Ein allgemeines Tempo-30-Limit in den Städten ist mit der Koalition nicht zu machen. Das unterstrichen Vertreter von Union und FDP vergangene Woche in einer Aktuellen Stunde. Anders als die Opposition wolle die Koalition Mobilität nicht verhindern und den Bürgern das Autofahren nicht verleiden. Arbeitnehmer hätten ein Recht darauf, ihren Arbeitsplatz schnell zu erreichen, sagte der CDU-Verkehrspolitiker Gero Storjohann. Für die Liberalen unterstrich Petra Müller, ein Tempolimit "generell und dogmatisch" per Bundesgesetz überzustülpen, sei der falsche Weg. Wo Tempo 30 nötig sei, werde in den Kommunen entschieden.

Eine Absage für die Pläne gab es auch aus dem Finanzministerium: SPD, Grüne und Linke würden auf Gängelung und Verbote setzen, die Koalition dagegen auf "Freiheit und Eigenverantwortung", sagte der Parlamentarische Staatssekretär Andreas Scheuer (CSU). In den Städten wolle man "Entschilderung" - mehr Tempo-30-Zonen würden dagegen die Kosten steigern.
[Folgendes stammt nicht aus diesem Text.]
/-- An accumulator slot (R265): elements by 128 m + n, lists by row. -/
structure AccSlot where
  data : Tab Word
  k : Nat
  order : Nat
  base : Nat
  lists : Tab (List TopE)
  deriving DecidableEq, Repr

/-- A page of the overhead store (R261). -/
structure OsPage where
  valid : Bool
  asid : Nat
  deriving DecidableEq, Repr

/-- A gang latch (R292): the set named, and the entries that arrived, by member. -/
structure Latch where
  members : List Nat
  ops : List (Nat × Nat)
  deriving DecidableEq, Repr

/-- A cluster (R8): L1, copy queue, matrix engine, tile-operation queue. -/
structure Cluster where
  l1 : List L1Line
  copyQ : List Nat
  tileQ : List Nat
  pages : Tab OsPage
  osData : Tab Byte
  slots : Tab AccSlot
  accown : Tab Word
  resv : List Nat
  /-- Slot images held for operations with global A (R295): operation, slot, image. -/
  shadows : List (Nat × Nat × AccSlot)
  latches : List Latch
  deriving DecidableEq, Repr

/-! ## Launches and blocks (R346-R392) -/

/-- A launch descriptor (R346). -/
structure LDesc where
  image : Nat
  grid : Nat × Nat × Nat
  bd : Nat × Nat × Nat
  warps : Nat
  group : Nat
  csm : Nat
  prio : Nat
  trace : Nat
  orphan : Nat
  atomics : Nat
  cap : Nat
  flags : Nat
  sheet : Nat
  sheetLen : Nat
  args : Nat
  argLen : Nat
  place : Nat
  sigAddr : Nat
  sigVal : Nat
  comprec : Nat
  orphList : Nat
  orphCap : Nat
  dcWait : Nat
  dcSig : Nat
  dcwVal : Nat
  gridSrc : Nat
  deriving DecidableEq, Repr

/-- Fields of a kernel image that the device uses (R85). -/
structure Image where
  codeOff : Nat
  codeLen : Nat
  cbOff : Nat
  cbCount : Nat
  keepOff : Nat
  keepCount : Nat
  extent : Nat
  deriving DecidableEq, Repr

/-- Progress of a launch (R348-R354, R361, R385). -/
inductive LPhase where
  /-- Accepted; waits for its counter or for an earlier launch on its sheet. -/
  | waiting
  | ready
  /-- A REPRINT before its selection (R385). -/
  | selecting
  | running
  /-- A REPRINT whose re-run blocks have ended (R387). -/
  | orphans
  /-- Ended with a status before or while running (R361, R365). -/
  | ending
  | done
  deriving DecidableEq, Repr

/-- A launch (R12, R346). -/
structure Launch where
  id : Nat
  part : Nat
  vf : Nat
  desc : LDesc
  img : Image
  depth : Nat
  /-- Parent block, launch and child slot, and the operation that is its future. -/
  parent : Option (Nat × Nat × Nat)
  op : Option Nat
  prio : Nat
  /-- It holds a burst slot, not one of the VF's own (R405), and the partition of whose pool. -/
  burst : Bool
  pool : Nat
  /-- Descriptor address, until the descriptor is captured (R357). -/
  src : Option Nat
  reprint : Bool
  order : Nat
  phase : LPhase
  /-- Linear ids still to start: next, or the selected list of a REPRINT. -/
  next : Nat
  sel : Option (List Nat)
  ended : Nat
  ran : Nat
  status : Option Nat
  detail : Nat
  causePc : Nat
  causeBlk : Option Nat
  /-- Epoch at the start of the trace, and RUNS to write (R379). -/
  epoch : Nat
  runs : Nat
  /-- Old WRITE runs of re-run blocks (R387), as words of R374. -/
  oldWrites : List (Nat × Nat × Nat)
  orphanRuns : Nat
  listed : Nat
  sheetBad : Bool
  /-- The launch has written STATE := RECORDING in its sheet (R379). -/
  sheetOn : Bool
  deriving DecidableEq, Repr

/-- Why a stop is requested (R363). -/
inductive StopWhy where
  | preempt | reclaim | join | waitWord | debug
  deriving DecidableEq, Repr

/-- A child slot (R359). -/
structure Child where
  launch : Nat
  last : Nat
  busy : Bool
  deriving DecidableEq, Repr

/-- A trace entry (R374): kind, tensor with FLATHI, start, length. -/
structure TraceE where
  kind : Nat
  tensor : Nat
  flathi : Nat
  start : Nat
  len : Nat
  deriving DecidableEq, Repr

/-- A block (R12): resident, stopped or ended with its allocation kept (R218). -/
structure Block where
  launch : Nat
  lin : Nat
  group : Nat
  rank : Nat
  core : Nat
  base : Nat
  size : Nat
  resident : Bool
  ended : Bool
  warps : List Nat
  barPhase : Nat
  children : Tab Child
  trace : List TraceE
  tAlways : Bool
  tAccum : Bool
  tOverflow : Bool
  tFlat : Bool
  tPaused : Bool
  tEpoch : Nat
  /-- Masks gathered at the join point, and lanes arrived by warp (R362). -/
  joinMask : Word
  joinArr : Tab Mask
  /-- A requested stop, whether PREEMPT has been delivered (R365), and a block waiting to resume. -/
  stop : Option StopWhy
  escalated : Bool
  saved : Bool
  /-- Stopped in place under the power cap, not saved (R435). -/
  paused : Bool
  stopOrder : Nat
  /-- Unit of the block's area in the save pool (R367). -/
  unit : Nat
  /-- CSM ranges saved, as offset and length (R88); the model's own. -/
  kept : List (Nat × Nat)
  /-- Words watched by a WAIT stop (R237): address and value seen; queues (R392), with 64 added once the split has been woken. -/
  watched : List (Nat × Nat)
  watchedQ : List Nat
  deriving DecidableEq, Repr
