/-! ## Exposure stamps (R338-R340) -/

/-- The stamp store of a tile (R339): the epoch goes into the stamp word. A stamp page without a leaf is answered by
xlate, one that a gate holds by held, and one behind a fabric port by remote; off: flat tiles to which the store is not
made. What a gate or a window refuses counts as a page that cannot be mapped (log 61). -/
def stampTile (s : State) (q : Req) (t : Tensor) (root : Nat) (off : List Nat) : Served :=
  if pteBit t.flags 1 || off.contains ((t.stamps + 2 * root) / 4096) then .ok s []
  else
    let q := { q with exempt := true, rights := false }
    match serveTile s q (flatTile q.asid ((t.stamps + 2 * root) / 4096)) .write
        (.write ((leBytes 2 (s.part q.part).lepoch.toNat).mapIdx fun i b => ((t.stamps + 2 * root) % 4096 + i, b))) with
    | .ok s bs => .ok s bs
    | .xlate va h lv => .xlate va h lv
    | .machine => .machine
    | .held => .held
    | .remote port pa dev => .remote port pa dev
    | .parked p r pa => .parked p r pa
    | .fail s _ _ => .ok s []
    | .denied s => .ok s []

/-- Marks the entry of a tile as stamped with the epoch (R303, R339). -/
def markStamped (s : State) (q : Req) (x : Tile) : State :=
  let h := homeOf s q.part x
  match s.entry h with
  | none => s
  | some e => s.putEntry h { e with stv := true, stamp := (s.part q.part).lepoch.toNat % 65536 }

/-- Whether the entry of a tile already carries the epoch's stamp (R339). -/
def stampedNow (s : State) (q : Req) (x : Tile) : Bool :=
  match s.entry (homeOf s q.part x) with
  | none => false
  | some e => e.stv && e.stamp == (s.part q.part).lepoch.toNat % 65536

/-- Byte b of a tile at an offset, with its absent nibbles zero (R308). -/
def Tile.presentByte (x : Tile) (off : Nat) (b : Byte) : Byte :=
  if 2 * (off % 16) + 1 < (x.granule (off / 16)).2 then b else b &&& 0x0F

/-- Whether byte off of a tile holds an element that is present (R308). -/
def Tile.holdsByte (x : Tile) (off : Nat) : Bool := decide (2 * (off % 16) < (x.granule (off / 16)).2)

/-- R340: under QUIETSAME a write of the bytes already held in valid sectors changes nothing; absent elements hold none. -/
def quietSame (s : State) (q : Req) (x : Tile) (t : Tensor) (ws : List (Nat × Byte)) : Bool :=
  pteBit t.flags 0 &&
    (match s.entry (homeOf s q.part x) with
     | none => false
     | some e => ws.all fun w =>
        !x.holdsByte w.1 || (e.svalid.getLsbD (w.1 / 128) && Memory.read e.data w.1 == x.presentByte w.1 w.2))

/-- R450: some page of a tile lies behind a window; a write there places no stamp. -/
def tileWindowed (s : State) (q : Req) (x : Tile) : Bool :=
  let h := homeOf s q.part x
  match translateAll s h.region h.slice q x.pages with
  | .inl ps => (tileRoutes s q x ps true).any fun r => match r with | .window _ _ => true | _ => false
  | .inr _ => false

/-- A stamping tensor-path write (R339): policy and rights first, then the stamp, then the data. -/
def stampingWrite (s : State) (q : Req) (x : Tile) (off : List Nat) (ws : List (Nat × Byte)) : Served :=
  match x.t with
  | none => serveTile s q x .write (.write ws)
  | some t =>
    match serveTile s q x .write (.write []) with
    | .ok s _ =>
      let root := x.key.2.1
      if quietSame s q x t ws || !(ws.any fun w => x.holdsByte w.1) then .ok s []
      else if tileWindowed s q x then serveTile s q x .write (.write ws)
      else if stampedNow s q x then serveTile s q x .write (.write ws)
      else
        (match stampTile s q t root off with
         | .ok s _ =>
           (match serveTile s q x .write (.write ws) with
            | .ok s bs => .ok (markStamped s q x) bs
            | z => z)
         | z => z)
    | z => z

/-! ## Migration faults (R443, R444) -/

/-- The migration request ring has room. -/
def Vf.mrqRoom (v : Vf) : Bool := (v.mrqTail + 1) % 256 != v.mrqHead % 256

/-- Writes the oldest record that waits for room, if there is room, and signals VF vector 0. -/
def State.mrqWrite (s : State) (n : Nat) : State :=
  match tfind s.vfs n with
  | none => s
  | some v =>
    match v.migReqs.find? fun e => !e.2.2.2 with
    | none => s
    | some (va, lv, kind, _) =>
      if v.mrqRoom then
        let rec16 := leBytes 8 va ++ leBytes 1 lv ++ leBytes 1 kind ++ leBytes 6 0
        let v := { v with
          mrqTail := (v.mrqTail + 1) % 256
          migReqs := v.migReqs.map fun (e : Nat × Nat × Nat × Bool) => if e.1 = va then (e.1, e.2.1, e.2.2.1, true) else e }
        { s with
          host := Memory.writeN s.host (bits v.mrqBase.toNat 63 12 * 4096 + 16 * ((v.mrqTail + 255) % 256)) rec16
          vfs := tset s.vfs n v }.signal (some n) 0
      else s

/-- Writes the records that wait, oldest first, while there is room (R443). -/
def State.mrqFlush (s : State) (n : Nat) : State := (List.range 256).foldl (fun s _ => s.mrqWrite n) s

/-- R443: a request meets a page whose HOST is set; one record stands for the page. -/
def State.migFault (s : State) (n va level : Nat) (write fetch : Bool) : State :=
  match tfind s.vfs n with
  | none => s
  | some v =>
    let page := va / levelBytes level * levelBytes level
    if v.migReqs.any fun e => e.1 = page then s
    else
      let kind := (if write then 1 else 0) + (if fetch then 2 else 0)
      { s with vfs := tset s.vfs n { v with migReqs := v.migReqs ++ [(page, level, kind, false)] } }.mrqWrite n

/-! ## Accesses of the front end and the launch engine (R464) -/

/-- The front end's own requests: no tag check, no gate of a source region. -/
def feReq (s : State) (p vf : Nat) : Req :=
  let v := tfind s.vfs vf
  { part := p, asid := (v.map (·.asid)).getD 0, root := (v.map (·.ptroot)).getD 0, frm := none,
    princ := (v.map (·.princ)).getD 0, exempt := true, rights := true, engine := false,
    floor := (s.part p).owc, pc := 0, launchId := 0, place := 0 }

/-- A read that ends a check (R464): a status and its DETAIL reason, or the bytes. A page behind a fabric port, which R464
does not name, ends the check as one that it cannot reach (log 62, DESIGN CHOICE). -/
def feRead (s : State) (q : Req) (va n : Nat) : Sum (State × List Byte) (Nat × Nat) :=
  match serveRead s q va n with
  | .ok s bs => .inl (s, bs)
  | .xlate _ _ _ => .inr (cProt, 0x13)
  | .fail _ a b => .inr (a, if a = cProt then b else 0)
  | _ => .inr (cProt, 0x13)

/-- A write of the front end; none when it cannot be made. -/
def feWrite (s : State) (q : Req) (va : Nat) (bs : List Byte) : Option State :=
  match serveWrite s q va bs with
  | .ok s _ => some s
  | _ => none

/-- A write of the front end that is lost when it cannot be made (R464); to a page behind a fabric port, or of a VF that
migrates, it leaves by granules (R430, R448). -/
def feTry (s : State) (q : Req) (va : Nat) (bs : List Byte) : State :=
  (List.range (ceilDiv bs.length 16)).foldl (fun s i =>
    let part := (bs.drop (16 * i)).take 16
    match serveWrite s q (va + 16 * i) part with
    | .ok s _ => s
    | z =>
      match z.far with
      | some f => (s.sendFar q.part q.princ f fkWrite 0 part.length part false { kind := 2, ref := 0, sub := 0 }).1
      | none => s) s

end Sys2Proof.Machine
end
Die Opposition sieht das anders. Es gehe um eine "sachliche Diskussion" zur Erhöhung der Verkehrssicherheit für Fußgänger, Radfahrer, Ältere und Menschen mit Behinderungen, sagte der verkehrspolitische Sprecher der SPD, Sören Bartol. Tempo 30 sei längst Realität in den Städten; in München gelte es auf mindestens 80 Prozent der Straßen, in Bremen auf 70 Prozent. Bei Tempo 30 halbiere sich der Bremsweg eines Autos, dies könne die Zahl der Verkehrstoten verringern. Auch der verkehrspolitische Sprecher der Fraktion Bündnis 90/Die Grünen, Stephan Kühn, unterstrich, es gehe darum, Tempo 30 "zur Regelgeschwindigkeit" zu machen und nicht die Höchstgeschwindigkeit zu reduzieren. Für Die Linke sagte Herbert Behrens, Tempo 30 sei "sicherer, leiser, sauberer".